Mais si le secteur se porte bien, les auteurs français de bande-dessinée sont touchés par une précarité grandissante, comme le révélaient les Etats Généraux de la bande-dessinée en 2014.
L’étude indiquait que 53% des auteurs de BD professionnels vivent avec des revenus inférieurs au SMIC annuel brut, 67% pour les femmes. 36% d’entre eux étaient même en dessous du seuil de pauvreté, ce chiffre montant à 50% pour les femmes.

« Nous avons lancé une nouvelle étude à l’occasion de l’année de la BD, en 2020. Je pense que le constat sera plus sévère, on doit être pas loin de 50% de la profession en-dessous du seuil de pauvreté », prédit Marc-Antoine Boidin, auteur-dessinateur de bande-dessinée et vice-président pour le groupement BD du Syndicat national des auteurs compositeurs (SNAC). 

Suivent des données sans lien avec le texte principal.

-- ==== Sys2Proof/Machine/Link.lean ====
section
/-!
DEFINITION. Sys2Proof/Machine/Link.lean: the host links (chapter 10): training (R242 to R245, R259), the ladder (R256 to R258, Table 10.6),
flit injection (R260, R261), viral (R253) and the commit of HDM decoders (R246).
-/

namespace Sys2Proof.Machine

/-! ### Status fields -/

/-- The rate code of a port: 0 for 32, 1 for 64, 2 for 128 GT/s. -/
def portRate (s : State) (p : Die) : Nat := rf s F.HPC_LINK_STATUS.RATE p 0

/-- HPC_LINK_STATUS.RUNG. -/
def portRung (s : State) (p : Die) : Nat := rf s F.HPC_LINK_STATUS.RUNG p 0

/-- Whether a port is down (Table 10.6). -/
def portIsDown (s : State) (p : Die) : Bool := portRung s p == 3

/-- Whether software enables a port. -/
def portEn (s : State) (p : Die) : Bool := rfb s F.HPC_LINK_CFG.EN p 0

/-- PERSTn_N of a port is low. -/
def perstLow (s : State) (p : Die) : Bool :=
  match p with
  | .east => s.pins.perst0
  | .west => s.pins.perst1

/-- DEG_HPORT: whether some port with EN = 1 is down (Table 16.4). -/
def syncHport (s : State) : State :=
  if (diesPresent s).any (fun p => portEn s p && portIsDown s p) then
    (if rfc s F.DEV_STATUS.DEG_HPORT = 1 then s else degrade F.DEV_STATUS.DEG_HPORT s)
  else undegrade F.DEV_STATUS.DEG_HPORT s

/-! ### Port down (R258) -/

/-- A request of a port that has gone down: carried on for nobody. -/
def MemReq.orphan (p : Die) (r : MemReq) : MemReq :=
  match r.asker with
  | .host q _ => if q = p then { r with asker := .nobody, agent := none } else r
  | _ => r

/-- Whether a port owes a request its completion. -/
def owedTo (p : Die) (a : Asker) : Bool :=
  match a with
  | .host q _ => q == p
  | _ => false

/-- The requests of a die that wait at the directory or in the tiering engine. -/
def waitingReqs (x : DieSt) : List MemReq :=
  x.psgHeld ++ x.cdr.held ++ x.cdr.retry ++ x.cdr.loose.flatMap (·.2) ++ x.tme.starved ++ x.tme.full.filterMap (·.2.req) ++ (x.tme.moves.flatMap (fun q => q.2.waiting)) ++
    (x.cdr.dir.flatMap (fun q => q.2.waiting ++ (match q.2.tr with
      | some t => (if t.running then [] else t.req.toList) ++ t.forReq.toList ++ t.behind
      | none => [])))

/-- The completions that a port owes. -/
def owed (s : State) (p : Die) : Nat :=
  (s.ops.filter (fun q => owedTo p q.2.asker)).length +
    ((s.ops.flatMap (·.2.waiting) ++ s.ops.flatMap (·.2.after.filterMap Todo.req) ++ s.rots.flatMap (·.2.waiting) ++ waitingReqs s.east ++ waitingReqs s.west).filter (fun r => owedTo p r.asker)).length

/-- A die's waiting requests of a port are carried on for nobody. -/
def orphanDie (p : Die) (x : DieSt) : DieSt :=
  let f := MemReq.orphan p
  let tr := fun (t : CdrTr) => { t with req := t.req.map f, forReq := t.forReq.map f, behind := t.behind.map f }
  { x with psgHeld := x.psgHeld.map f,
           cdr := { x.cdr with held := x.cdr.held.map f, retry := x.cdr.retry.map f, loose := x.cdr.loose.map (fun q => (q.1, q.2.map f)),
                               dir := x.cdr.dir.map (fun q => (q.1, { q.2 with waiting := q.2.waiting.map f, tr := q.2.tr.map tr })) },
           tme := { x.tme with starved := x.tme.starved.map f, full := x.tme.full.map (fun q => (q.1, q.2.onReq f)),
                               moves := x.tme.moves.map (fun q => (q.1, { q.2 with waiting := q.2.waiting.map f })) } }

/-- The port drops every completion that it owes. -/
def dropOwed (p : Die) (s : State) : State :=
  let f := MemReq.orphan p
  let job := fun (j : OpJob) => match j with
    | .merge r => .merge (f r)
    | .read | .write | .tier1 _ _ _ _ | .move _ _ | .gather _ _ _ | .rot _ _ _ _ | .node _ _ | .map _ _ | .record _ _ _ => j
  { s with east := orphanDie p s.east, west := orphanDie p s.west, rots := s.rots.map (fun q => (q.1, { q.2 with waiting := q.2.waiting.map f })),
           ops := s.ops.map (fun q => (q.1, { q.2 with asker := if owedTo p q.2.asker then .nobody else q.2.asker, job := job q.2.job,
                                                        waiting := q.2.waiting.map f, after := q.2.after.map (Todo.onReq f) })) }

/-- A firmware transfer of a port is abandoned: the inactive slot is invalid (Table 10.7). -/
def dropXfer (p : Die) (s : State) : State :=
  match s.fw.xfer with
  | some (q, slot) =>
    if q = p then
      { s with fw := { s.fw with xfer := none }, dev := { s.dev with flash :=
          { s.dev.flash with fw0 := s.dev.flash.fw0 && slot != 0, fw1 := s.dev.flash.fw1 && slot != 1,
                             jobs := s.dev.flash.jobs.filter (fun j => j != .firmware slot) } } }
    else s
  | none => s

/-- A port goes down: completions owed are dropped, its agents' snoops answered, its rings fail, and the mode follows (R258, R232,
R302, R371). -/
def portDown (p : Die) (cause : Nat) (s : State) : State :=
  if portAlive s p = false then
    s |> onHpc p (fun h => { h with training := false }) |> wf F.HPC_LINK_STATUS.RUNG p 0 3 |> syncHport
  else
    let h := (die s p).hpc
    let n := owed s p + h.cpls.length + h.hxin.length
    let db := portDb s p
    s |> wf F.HPC_LINK_STATUS.UP p 0 0 |> wf F.HPC_LINK_STATUS.RUNG p 0 3 |> wf F.HPC_LINK_STATUS.IDE_SECURE p 0 0
      |> onHpc p (fun h => { h with training := false, retrains := [], replays := 0, ide := none, hxin := [], lin := [], cpls := [] })
      |> setFlag F.HPC_STATUS.WENT_DOWN p 0 |> addCount p .HPC 3 1
      |> post p ⟨0x0104, sevUncorrected, locDie p, [it1 cause, it4 n], none, none⟩
      |> dropXfer p |> onlyIf db (each (diesPresent s) (portSnoops p)) |> dropOwed p |> ringsDown p |> syncHport

/-! ### The ladder (Table 10.6) -/

/-- The fallback rung: a retrain at the next lower rate, or the port goes down. -/
def fallback (p : Die) (s : State) : State :=
  let old := portRate s p
  if old = 0 then portDown p 0 s
  else
    s |> wf F.HPC_LINK_STATUS.UP p 0 0 |> wf F.HPC_LINK_STATUS.RUNG p 0 2
      |> onHpc p (fun h => { h with target := old - 1, retrains := [], replays := 0, rate128Lost := h.rate128Lost || old == 2 })
      |> setFlag F.HPC_STATUS.FELL_BACK p 0 |> addCount p .HPC 2 1
      |> post p ⟨0x0103, sevCorrected, locDie p, [it1 old, it1 (old - 1)], none, none⟩
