-- ==== Sys2Proof/Machine/Tap.lean ====
section
/-!
DEFINITION. Sys2Proof/Machine/Tap.lean: the test access port of each die (R457, R458, Table 21.6).
-/

namespace Sys2Proof.Machine

/-- The TAP of a die. -/
def tapOf (s : State) (d : Die) : TapSt := ngetD s.tap (dieNum d) TapSt.reset

/-- The length of a die's boundary-scan register, which its silicon fixes. -/
def scanLen : Nat := (Config.silicon 4).toNat

/-- An instruction is loaded on a present die: the TAP takes its code, what it makes of the pins and its cells, and the register that it
selects captures a value. -/
def tapLoad (d : Die) (ir : Nat) (drive : TapDrive) (cells : Nat) (bits value : Nat) (s : State) : State :=
  if diePresent s d then send (.tdo d bits (value % 2 ^ bits)) { s with tap := nset s.tap (dieNum d) ⟨ir, cells, drive⟩ } else s

/-- BYPASS: a register of one bit that captures 0. -/
def tapBypass (d : Die) (s : State) : State := tapLoad d 0xFF .normal (tapOf s d).cells 1 0 s

/-- One of the instructions 0x03 to 0x07: BYPASS unless TEST_EN was 1 at the last sampling (R458). -/
def tapTest (d : Die) (ir : Nat) (drive : TapDrive) (bits value : Nat) (s : State) : State :=
  if s.dev.straps.testEn then tapLoad d ir drive (tapOf s d).cells bits value s else tapBypass d s

/-- The IDCODE of a die: {IDENT_DIE.STEPPING[15:12], IDENT_DIE.DIE_CODE, 0x76B} (R457). -/
def idcodeOf (d : Die) : Nat := stepping d / 16 * 2 ^ 28 + 0x4B16 * 2 ^ 12 + 0x76B

/-- IDCODE (Table 21.6). -/
def execIdcode (d : Die) (s : State) : Host.Outcome State Fault Refusal := .next (tapLoad d 1 .normal (tapOf s d).cells 32 (idcodeOf d) s)

/-- SAMPLE_PRELOAD: the pins are captured, and the cells take what is shifted in (Table 21.6). -/
def execSamplePreload (d : Die) (pins : Nat) (cells : Nat) (s : State) : Host.Outcome State Fault Refusal :=
  .next (tapLoad d 2 .normal (cells % 2 ^ scanLen) scanLen pins s)

/-- EXTEST: the cells drive the pins (R458). -/
def execExtest (d : Die) (pins : Nat) (s : State) : Host.Outcome State Fault Refusal := .next (tapTest d 3 .cells scanLen pins s)

/-- CLAMP: the cells hold the pins, with the bypass register selected (R458). -/
def execClamp (d : Die) (s : State) : Host.Outcome State Fault Refusal := .next (tapTest d 4 .clamp 1 0 s)

/-- HIGHZ: the pins are at high impedance, with the bypass register selected (R458). -/
def execHighz (d : Die) (s : State) : Host.Outcome State Fault Refusal := .next (tapTest d 5 .highz 1 0 s)

/-- EXTEST_PULSE (R458): lanes and reference clocks. -/
def execExtestPulse (d : Die) (pins : Nat) (s : State) : Host.Outcome State Fault Refusal := .next (tapTest d 6 .pulse scanLen pins s)

/-- EXTEST_TRAIN (R458): lanes. -/
def execExtestTrain (d : Die) (pins : Nat) (s : State) : Host.Outcome State Fault Refusal := .next (tapTest d 7 .train scanLen pins s)

/-- BYPASS, and every unassigned code (Table 21.6). -/
def execBypass (d : Die) (s : State) : Host.Outcome State Fault Refusal := .next (tapBypass d s)

end Sys2Proof.Machine
end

Un an de travail pour un album

« En France, on est rémunérés en avance de droits d’auteurs. L’éditeur avance une somme pour que l’on fabrique un album, ce qui prend en moyenne un an de travail », explique Marc-Antoine Boidin. « Une fois l’album imprimé et édité, l’éditeur se rembourse des avances à hauteur du pourcentage des droits d’auteurs. » Les auteurs ne touchent leurs droits d’auteur – 8 % en moyenne – qu’une fois l’avance remboursée. Mais de plus en plus rares sont les auteurs qui parviennent à rembourser l’avance et à toucher des droits. « Je touche en moyenne 20 à 30.000 euros par album, il me faut donc vendre au moins 30.000 livres pour espérer toucher des droits», estime le dessinateur.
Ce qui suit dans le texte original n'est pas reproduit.